SpaceIQ by Eptura detailed Root Cause Analysis | 02/25/2024
We are truly grateful for your continued support and loyalty. We value your feedback and appreciate your patience as we worked to resolve this incident.
Description:
On the evening of Sunday, February 25, 2024, at approximately 11:55pm EST. Multiple users reported the inability to access the SpaceIQ platform.
Type of Event:
Outage
Services/Modules impacted:
Production
Timeline:
On the evening of Sunday, February 25, 2024, at approximately 11:55pm EST. Multiple users reported the inability to access the SpaceIQ platform. Internal channels were alerted and at 12:10am EST, 02/26/2024, the CloudOps team acknowledged the issue and began investigation.

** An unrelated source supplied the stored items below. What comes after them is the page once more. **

-- ==== Sys2Proof/Machine/Gates.lean ====
section
/-! DEFINITION. The commands and events of Sentences but SENTENCE_ARM: clause and admin writes, staging, aborting, swaps,
cycles, Clauses and holds (R98 to R125). -/

namespace Sys2Proof.Machine

/-! ### Writes (R100, R106, R125) -/

/-- A write to the admin side returns STAGED to EMPTY. -/
def State.unstage (s : State) (p : Nat) : State :=
  if s.adminState p = aSTAGED then s.setf F.SEN_STATUS.ADMIN_STATE aEMPTY p else s

/-- The effect of a dword write at an offset of the Sentence region. -/
def State.clauseWrite (s : State) (o : Origin4) (off data : Nat) : State :=
  let p := off / 0x1_0000
  let b := off / 0x8000 % 2
  let i := off / 8 % 4096
  if s.nPorts ≤ p then s
  else if s.fld F.SEN_STATUS.OPER_BANK p = b ∨ s.swapPending p then s.refuse o data cRULE
  else ((s.unstage p).setTab (tSen + off / 4) data).clearBad badClause (clauseBad p b i)

/-- A write to a Clause (R98, R100). -/
def execClauseWrite (off : Nat) (data : Word) (s : State) : Host.Outcome State Fault Refusal :=
  let o := atBar2 (0x1300_0000 + off)
  .next (if s.hostUp && off / 0x1_0000 < s.nPorts then s.gatedTab o data.toNat (fun t => t.clauseWrite o off data.toNat)
    else s)

/-- The admin parameters in the order of their registers. -/
def senAdmin : List Field :=
  [F.SEN_ADMIN_LEN, F.SEN_ADMIN_CYCLE, F.SEN_ADMIN_EXT, F.SEN_ADMIN_BASE_NS, F.SEN_ADMIN_BASE_SL, F.SEN_ADMIN_BASE_SH,
   F.SEN_ADMIN_RESV]
def senOper : List Field :=
  [F.SEN_OPER_LEN, F.SEN_OPER_CYCLE, F.SEN_OPER_EXT, F.SEN_OPER_BASE_NS, F.SEN_OPER_BASE_SL, F.SEN_OPER_BASE_SH,
   F.SEN_OPER_RESV]

/-- The effect of a write of SEN admin register `reg` (R106). -/
def State.senAdminWrite (s : State) (o : Origin4) (p reg data : Nat) : State :=
  match senAdmin[reg]? with
  | none => s
  | some f => if s.swapPending p then s.refuse o data cRULE else (s.unstage p).setf f data p

/-- A write of a SEN admin register (R106). -/
def execSenAdminWrite (p reg : Nat) (data : Word) (s : State) : Host.Outcome State Fault Refusal :=
  let o := atBar0 (0x10_0000 + 0x1_0000 * p + 0x1100 + 4 * reg)
  atUnit (p < s.nPorts) s
    (if s.hostUp then s.gated (0x10 + p) o data.toNat (fun t => t.senAdminWrite o p reg data.toNat) else s)

/-! ### SENTENCE_STAGE (R107) -/

/-- A Clause breaks the limits of R99, or is known to hold a parity error. -/
def State.clauseFails (s : State) (p b i : Nat) : Bool :=
  let w := s.clause p b i
  clDuration w < 8 || bitsOf w 31 14 ≠ 0 || 2 < clOp w || s.isBad badClause (clauseBad p b i)

/-- The first of `n` Clauses from `i` on that fails. -/
def State.firstFail (s : State) (p b : Nat) : (n i : Nat) → Option Nat
  | 0, _ => none
  | n + 1, i => if s.clauseFails p b i then some i else State.firstFail s p b n (i + 1)

/-- The admin Sentence passes the checks of R107 that concern no single Clause. -/
def State.adminParamsOk (s : State) (p : Nat) : Bool :=
  let len := s.fld F.SEN_ADMIN_LEN p
  let ops := (List.range len).map (fun i => clOp (s.clause p (1 - s.fld F.SEN_STATUS.OPER_BANK p) i))
  1 ≤ len && len ≤ 4096 && 1000 ≤ s.fld F.SEN_ADMIN_CYCLE p && s.fld F.SEN_ADMIN_BASE_NS p ≤ 999999999 &&
    s.fld F.SEN_ADMIN_RESV p ≤ s.rateOf p (lanesOf (s.modeWidth p)) && (!ops.contains 1 || ops.contains 2)

/-- The first Clause of a bank, of whatever index, that is known to hold a parity error. -/
def State.bankBad (s : State) (p b : Nat) : Option Nat := (List.range 4096).find? (fun i => s.isBad badClause (clauseBad p b i))

/-- SENTENCE_STAGE of port `p`, when the reading of the admin bank finds the Clauses `upsets` with a parity error: one within the
staged length that breaks R99, or one anywhere in the bank with a parity error (R125), fails it. -/
def State.stage (s : State) (p : Nat) (upsets : List Nat) : State :=
  if s.swapPending p then s.finish xWRONGSTATE 7 [s.adminState p]
  else
    let b := 1 - s.fld F.SEN_STATUS.OPER_BANK p
    let len := s.fld F.SEN_ADMIN_LEN p
    let s := (upsets.filter (· < 4096)).foldl (fun t i => t.markBad badClause (clauseBad p b i)) s
    let fail := (if len ≤ 4096 then s.firstFail p b len 0 else none).or (s.bankBad p b)
    if s.adminParamsOk p ∧ fail = none then (s.setf F.SEN_STATUS.ADMIN_STATE aSTAGED p).finishOk [aSTAGED, 0]
    else
      (s.setf F.SEN_STATUS.ADMIN_STATE aEMPTY p).finish xBADARG 7
        [aEMPTY, match fail with
          | some i => 2 ^ 31 + i
          | none => 0]

def execSentenceStage (upsets : List Nat) (s : State) : Host.Outcome State Fault Refusal :=
  .next (s.xci 0x10 (fun c t => t.stage (bitsOf (c.word 1) 5 0) upsets))

/-! ### The next deadline instants of queued mixed frames (R120) -/

/-- Every queued mixed frame, at a network or a panel port, takes `f` of what it waits for. -/
def State.mapMixDue (s : State) (f : MixDue → MixDue) : State :=
  let g := fun (c : Copy) => match c.origin with
    | .mixed n m x => { c with origin := .mixed n m (f x) }
    | _ => c
  let t := (List.range s.nPorts).foldl (fun t q =>
    t.modPort q (fun d => { d with subqs := d.subqs.map (fun kx => (kx.1, { kx.2 with q := kx.2.q.map g })) })) s
  { t with frames := t.frames.map (fun x => (x.1, { x.2 with due := x.2.due.map (fun y => (y.1, f y.2)) })) }

/-- The Sentences of port `p` have changed: every queued mixed frame whose sums have `p` as their deadline port waits for its
deadline instant as they now stand; one that has passed stays. -/
def State.refreshDue (s : State) (p : Nat) : State :=
  s.mapMixDue (fun x =>
    if x.port = p ∧ s.portNs p < x.next then { x with next := s.dueAfter x (s.portNs p) } else x)

/-- A Clause that starts at `a` may be the deadline instant that a queued mixed frame waits for, beyond what was looked ahead to when
it was queued. -/
def State.meetDue (s : State) (p a : Nat) : State :=
  s.mapMixDue (fun x => if x.port = p ∧ x.next = farFuture then { x with next := s.dueAfter x (a - 1) } else x)

/-! ### SENTENCE_ABORT (R111) -/

/-- A width change that both ends agreed under R59 or R62, which those of R53 (Reason 6) are not, has not yet reached its
instant. -/
def State.shedAgreed (s : State) (p : Nat) : Bool :=
  let d := s.port p
  (d.shedPrior.toList ++ d.shed.toList).any (fun x => x.agreed && x.reason ≠ 6 && s.portNs p < x.instant)

def State.abortSwap (s : State) (p : Nat) : State :=
  if !s.swapPending p then s.finish xWRONGSTATE 7 [s.adminState p]
  else if (s.port p).sen.change - 2000 ≤ s.portNs p then s.finish xLATE 0 [aPENDING]
  else if s.shedAgreed p then s.finish xBUSY 7 [aPENDING]
  else ((s.setf F.SEN_STATUS.ADMIN_STATE aSTAGED p).refreshDue p).finishOk [aSTAGED]

def execSentenceAbort (s : State) : Host.Outcome State Fault Refusal :=
  .next (s.xci 0x12 (fun c t => t.abortSwap (bitsOf (c.word 1) 5 0)))

/-! ### Late frames (R119, R120) -/

/-- Mixed frames whose next deadline instant has come are discarded (R120). -/
def Copy.unsentAt (t : Nat) (c : Copy) : Bool :=
  match c.origin with
  | .mixed _ _ x => x.next ≤ t
  | _ => false

def State.unsentDrop (s : State) (p : Nat) : State :=
  s.discardWhere p (Copy.unsentAt (s.portNs p)) (fun t c =>
    match c.builtBy with
    | some m => t.bump F.ENG_UNSENT_DROP m
    | none => t)

/-- Frames of DROP_LATE classes whose cycle of enqueue ended before `start` are discarded; R120 comes first. -/
def State.lateDrop (s : State) (p start : Nat) : State :=
  (s.unsentDrop p).discardWhere p
    (fun c => s.fbit F.SEN_CTL.DROP_LATE c.tc p && c.cycle.any (fun k => k < start))
    (fun t _ => t.bump F.SEN_LATE_DROP p)

/-- Every queued copy of port `p` takes `f` of its cycle of enqueue. -/
def State.mapCycles (s : State) (p : Nat) (f : Option Nat → Option Nat) : State :=
  let g := fun (c : Copy) => { c with cycle := f c.cycle }
  s.modPort p (fun d =>
    { d with due := d.due.map g, ctrl := d.ctrl.map g, subqs := d.subqs.map (fun kx => (kx.1, { kx.2 with q := kx.2.q.map g })) })

/-! ### Clauses and cycles (R101, R109, R110, R119, R125) -/

/-- The device runs on to an instant, in ns, of port `p`'s replica, and to the core cycle that follows (R19). -/
def State.runToPort (s : State) (p t : Nat) : State :=
  let s := s.runToNt ((t * 2 ^ 32 : Nat) - (s.port p).replica).toNat
  s.runToLt (ceilDiv s.lt coreCycle * coreCycle)

/-- A position at which a Clause of the operative Sentence is read with a parity error. -/
def State.faultAt (s : State) (p : Nat) (q : Pos) : Bool :=
  q.oper && q.dead && s.on F.SEN_STATUS.OPER_VALID p && q.bank = s.fld F.SEN_STATUS.OPER_BANK p

/-- A parity error is found at the first reading of the Clause in its cycle: raised and counted once a cycle, and the deadline
instants that it takes away serve no frame. -/
def State.foundFault (s : State) (p : Nat) (q : Pos) : State :=
  if s.faultAt p q && !(s.port p).sen.faulty.contains q.cycle.start then
    let t := s.modSen p (fun x => { x with faulty := (q.cycle.start :: x.faulty).take 2 })
    ((t.refreshDue p).bump F.SEN_PARITY_CLAUSE p).raise 32 (p + q.idx * 2 ^ 8)
  else s

/-- The Clauses of the operative Sentence that `[a, b]` reaches are read; of them, `upsets` are found with a parity error. -/
def State.readClauses (s : State) (p a b : Nat) (upsets : List Nat) : State :=
  let bank := s.fld F.SEN_STATUS.OPER_BANK p
  let read := ((s.ahead p a b).filter (fun q => q.oper && q.bank = bank)).map (fun q => q.idx)
  let s := (upsets.filter (fun i => read.contains i)).foldl (fun t i => t.markBad badClause (clauseBad p bank i)) s
  (s.ahead p a b).foldl (fun t q => t.foundFault p q) s

/-- The Clause in force is taken up: its gates, a parity error in it, the frames that a deadline instant discards. -/
def State.takeClause (s : State) (p : Nat) (parity : Bool) : State :=
  let now := s.portNs p
  let q := s.senPos p now
  let a := max q.start q.cycle.start
  let s := (s.modSen p (fun x => { x with clause := a })).meetDue p a
  let s := ((s.readClauses p now now (if parity then [q.idx] else [])).regate p).unsentDrop p
  (List.range 8).foldl State.panelUnsent s

/-- The swap (R110): the admin bank and parameters become operative at the change time, and the new Sentence takes the
position that R101 gives it now, which is Clause 0 but after a step (R113). Frames enqueued while
no Sentence was operative then count for the cycle in force after the swap, also where a step has put C cycles back (DESIGN
CHOICE, log 70). -/
def State.doSwap (s : State) (p : Nat) (parity : Bool) : State :=
  let c := (s.port p).sen.change
  let s := (senAdmin.zip senOper).foldl (fun t ab => t.setf ab.2 (t.fld ab.1 p) p) s
  let s := s.setf F.SEN_STATUS.OPER_BANK (1 - s.fld F.SEN_STATUS.OPER_BANK p) p
  let s := (s.setf F.SEN_STATUS.OPER_VALID 1 p).setf F.SEN_STATUS.ADMIN_STATE aEMPTY p
  let s := s.bump F.SEN_SWAPS p
  let s := (s.modSen p (fun x => { x with operC := c, faulty := [] })).refreshDue p
  let start := (s.senPos p (s.portNs p)).cycle.start
  let s := (s.lateDrop p start).mapCycles p (fun k => some (k.getD start))
  (s.modSen p (fun x => { x with cycle := start })).takeClause p parity

/-- SENTENCE_SWAP: network time reaches the change time of a pending swap; `parityError` says that the reading of the Clause
which starts finds one. -/
def execSentenceSwap (p : Nat) (s : State) (parityError : Bool := false) : Host.Outcome State Fault Refusal :=
  atUnit (p < s.nPorts) s
    (if s.swapPending p && s.phase = .running then (s.runToPort p (s.port p).sen.change).doSwap p parityError else s)

/-- The cycle that holds now is taken up: the frames that were late by its start are discarded. -/
def State.takeCycle (s : State) (p : Nat) : State :=
  let c := (s.senPos p (s.portNs p)).cycle.start
  (s.modSen p (fun x => { x with cycle := c })).lateDrop p c

/-- CYCLE_START: the next cycle of the operative Sentence starts; where the cycle ends in a swap, SENTENCE_SWAP acts. -/
def execCycleStart (p : Nat) (s : State) : Host.Outcome State Fault Refusal :=
  let k := (s.port p).sen.cycle
  let e := (s.senPos p k).cycle.stop
  atUnit (p < s.nPorts) s
    (if !s.on F.SEN_STATUS.OPER_VALID p || s.phase ≠ .running || (s.swapPending p && (s.port p).sen.change ≤ e) then s
     else (s.runToPort p e).takeCycle p)

/-- CLAUSE_BOUNDARY: the next Clause of the port's Sentence takes effect (R101, R120, R125). -/
def execClauseBoundary (p : Nat) (parityError : Bool) (s : State) : Host.Outcome State Fault Refusal :=
  let e := (s.senPos p (s.port p).sen.clause).stop
  atUnit (p < s.nPorts) s
    (if !s.on F.SEN_STATUS.OPER_VALID p || s.phase ≠ .running || (s.swapPending p && (s.port p).sen.change ≤ e) then s
     else (s.runToPort p e).takeClause p parityError)

/-! ### Holds and disabling (R112, R116, R117) -/

/-- HOLD_IN_FORCE: the next hold comes into force, HOLD_ADVANCE before its Clause, and a pre-emptable frame still in
transmission is pre-empted at its next permitted point. -/
def execHoldInForce (p : Nat) (s : State) : Host.Outcome State Fault Refusal :=
  let t := s.portNs p
  let lim := t + 2 * s.fld F.SEN_OPER_CYCLE p
  let s' := if s.holdAt p t then some s else (s.nextHold p t lim).map (fun h => s.runToPort p h)
  atUnit (p < s.nPorts) s
    (match s' with
     | none => s
     | some u =>
       if !s.on F.PRT_MM_STATUS.ACTIVE p || s.phase ≠ .running then s
       else match u.cuttable p u.lt with
         | some (y, x) => ((u.syncCredit p).cutTx p y x).bump F.SEN_HOLD_PREEMPT p
         | none => u)

/-- The effect of a write of SEN_CTL with ENABLE at 0 (R112). -/
def State.senDisable (s : State) (p dropLate : Nat) : State :=
  let s := (s.setf F.SEN_CTL.DROP_LATE dropLate p).setf F.SEN_CTL.ENABLE 0 p
  let s := if s.swapPending p then s.setf F.SEN_STATUS.ADMIN_STATE aSTAGED p else s
  (((s.setf F.SEN_STATUS.OPER_VALID 0 p).mapCycles p (fun _ => none)).refreshDue p).regate p

/-- SEN_ENABLE_CLEAR: a write of SEN_CTL with ENABLE at 0. -/
def execSenEnableClear (p dropLate : Nat) (s : State) : Host.Outcome State Fault Refusal :=
  let o := atBar0 (0x10_0000 + 0x1_0000 * p + 0x1000)
  atUnit (p < s.nPorts) s
    (if s.hostUp then s.gated (0x10 + p) o (dropLate % 256 * 256) (fun t => t.senDisable p dropLate) else s)

/-- What a step of network time does to port `p`'s Sentence (R113): a step past the end of a cycle is that end for the frames of
DROP_LATE classes (R119). -/
def State.senStep (s : State) (p : Nat) (parity : Bool) : State :=
  if s.on F.SEN_STATUS.OPER_VALID p || s.swapPending p then
    let s := (s.bump F.SEN_TIME_STEP p).refreshDue p
    if s.swapPending p && (s.port p).sen.change ≤ s.portNs p then s.doSwap p parity
    else if s.on F.SEN_STATUS.OPER_VALID p then (s.takeCycle p).takeClause p parity
    else s
  else s

end Sys2Proof.Machine
end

At approximately 12:54am EST, the issue was resolved, and users were able to access the platform.
Total Duration of Event:
1 Hour
Root Cause:
The DB had reached the max storage threshold.
Remediation:
An additional 1 TB of space was added to the max threshold to resolve the issue.
Preventative Action:
RDS Instance has been added to LogicMonitor for additional Monitoring of the core metrics.
Meeting setup with Dev teams to review the usage pattern and see if the logging requirement can be reviewed\optimized.